Source material:
/-- A run of addresses cut at bank boundaries. -/
def bankRuns (fuel a n : Nat) : List (Nat × Nat) :=
  match fuel with
  | 0 => []
  | f + 1 =>
    if n = 0 then [] else
      let m := min n (0x20000 - a % 0x20000)
      (a, m) :: bankRuns f (a + m) (n - m)

/-- Cut a row at the bank boundaries of both sides while it moves raw; from the first converting format on it is one part. -/
def cutRow (fuel : Nat) (fs fd : Nat → Nat) (src dst len : Nat) : List RowPart :=
  match fuel with
  | 0 => []
  | f + 1 =>
    if len = 0 then [] else
      let sf := fs src
      let df := fd dst
      if rawCopy sf df then
        let n := min len (min (0x20000 - src % 0x20000) (0x20000 - dst % 0x20000))
        ⟨src, dst, n, sf, df, n⟩ :: cutRow f fs fd (src + n) (dst + n) (len - n)
      else [⟨src, dst, len, sf, df, convertedLen sf df len⟩]

/-- A row by its two addresses, the formats that each address has, and its source bytes. -/
def rowOf (fs fd : Nat → Nat) (src dst len : Nat) : Row :=
  let ps := cutRow (len / 0x10000 + 3) fs fd src dst len
  { src := src, dst := dst, len := len, dlen := ps.foldl (fun n p => n + p.dlen) 0, parts := ps }

/-- Scale codes take part in a part's copy: it converts, or copies equal block formats (R140). -/
def RowPart.scaled (p : RowPart) : Bool := !rawCopy p.sf p.df || fmtCode p.sf = fmtCode p.df

/-- The address of the scale code of the block at an address of a bank (R136). -/
def scaleAddr (f a : Nat) : Nat := a / 0x20000 * 0x20000 + scaleOff f (a % 0x20000)

/-- The scale codes of a run of blocks, as a run of addresses. -/
def scaleRun (f a len : Nat) : List (Nat × Nat) :=
  if isBlockFmt (fmtCode f) && 0 < len then [(scaleAddr f a, ceilDiv len (blockBytes (fmtCode f)))] else []

/-- Scale codes that a part reads and writes. -/
def RowPart.srcScales (p : RowPart) : List (Nat × Nat) := if p.scaled then scaleRun p.sf p.src p.len else []
def RowPart.dstScales (p : RowPart) : List (Nat × Nat) := if p.scaled then scaleRun p.df p.dst p.dlen else []

/-- ALIGN of a row under R140: the addresses that fail. -/
def Row.unaligned (r : Row) : List Nat :=
  let bad (f a : Nat) : Bool :=
    let c := fmtCode f
    if isBlockFmt c then a % 0x20000 % blockBytes c != 0 else a % elemBytes c != 0
  r.parts.flatMap (fun p =>
    (if p.len % fmtGrain (fmtCode p.sf) != 0 || bad p.sf p.src then [p.src] else []) ++
      (if bad p.df p.dst then [p.dst] else []))

/-- The address lies in the S1 of a core. -/
def isS1Side (core addr : Nat) : Bool :=
  match locate core addr with
  | .own _ | .peer .. => true
  | .s2 _ | .s3 .. | .virt _ | .nowhere => false

/-- FMT of a row (R136, R140): the addresses that fail. A range that crosses a bank converts nothing; scale codes lie in
their bank, and element bytes written keep off them. -/
def Row.misformed (r : Row) (core : Nat) : List Nat :=
  let crosses (a n : Nat) : Bool := isS1Side core a && a / 0x20000 != (a + n - 1) / 0x20000
  r.parts.flatMap (fun p =>
    let raw := rawCopy p.sf p.df
    (if !raw && (isMoFmt (fmtCode p.sf) != isMoFmt (fmtCode p.df) || 1 < r.parts.length || crosses p.src p.len) ||
        (p.scaled && scaleBad p.sf (p.src % 0x20000) p.len false) then [p.src] else []) ++
      (if (!raw && crosses p.dst p.dlen) || (p.scaled && scaleBad p.df (p.dst % 0x20000) p.dlen true) then [p.dst]
       else []))

/-! ## Lines of a row, one after the other (R429) -/

/-- What is read and written together: at most a line or a block of the destination, with the source that it comes from. -/
structure Chunk where
  part : RowPart
  src : Nat
  len : Nat
  /-- numbers of its first source block that come before those converted, and the numbers converted; 0 where raw -/
  skip : Nat
  count : Nat
  dst : Nat
  dlen : Nat
  deriving DecidableEq, Repr, Inhabited

/-- The chunk of a part at a byte of its destination. -/
def RowPart.chunk (p : RowPart) (d : Nat) : Chunk :=
  let line := min (p.dlen - d) (64 - (p.dst + d) % 64)
  if rawCopy p.sf p.df then ⟨p, p.src + d, line, 0, 0, p.dst + d, line⟩
  else
    let sc := fmtCode p.sf
    let dc := fmtCode p.df
    let blk := isBlockFmt dc
    let i := if blk then d / blockBytes dc * 32 else d / numBytes dc
    let m := if blk then blockBytes dc else line
    let n := min (countOf p.sf p.len - i) (if blk then 32 else line / numBytes dc)
    if isBlockFmt sc then
      let g := i / 32
      ⟨p, p.src + g * blockBytes sc, (ceilDiv (i + n) 32 - g) * blockBytes sc, i - 32 * g, n, p.dst + d, m⟩
    else ⟨p, p.src + i * numBytes sc, n * numBytes sc, 0, n, p.dst + d, m⟩

/-- The chunk of a row at a byte of its destination; none at its end. -/
def chunkAt : List RowPart → Nat → Option Chunk
  | [], _ => none
  | p :: ps, d => if d < p.dlen then some (p.chunk d) else chunkAt ps (d - p.dlen)

/-- Random bytes that a chunk draws (R142, R146). -/
def Chunk.draws (ch : Chunk) : Nat :=
  if rawCopy ch.part.sf ch.part.df || fmtRnd ch.part.df != 2 then 0
  else if isBlockFmt (fmtCode ch.part.df) then 32 else ch.count

/-- Starts of the blocks of a run from a part's base that lie in n bytes from an address. -/
def blockStarts (bb base a n : Nat) : List Nat :=
  let lo := ceilDiv (a - base) bb
  (List.range (ceilDiv (a + n - base) bb - lo)).map (fun i => base + (lo + i) * bb)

What you have to do:
Wherever the string "range" occurs in the data, copy the line that holds it.

Exercise answer:
/-- FMT of a row (R136, R140): the addresses that fail. A range that crosses a bank converts nothing; scale codes lie in
  (List.range (ceilDiv (a + n - base) bb - lo)).map (fun i => base + (lo + i) * bb)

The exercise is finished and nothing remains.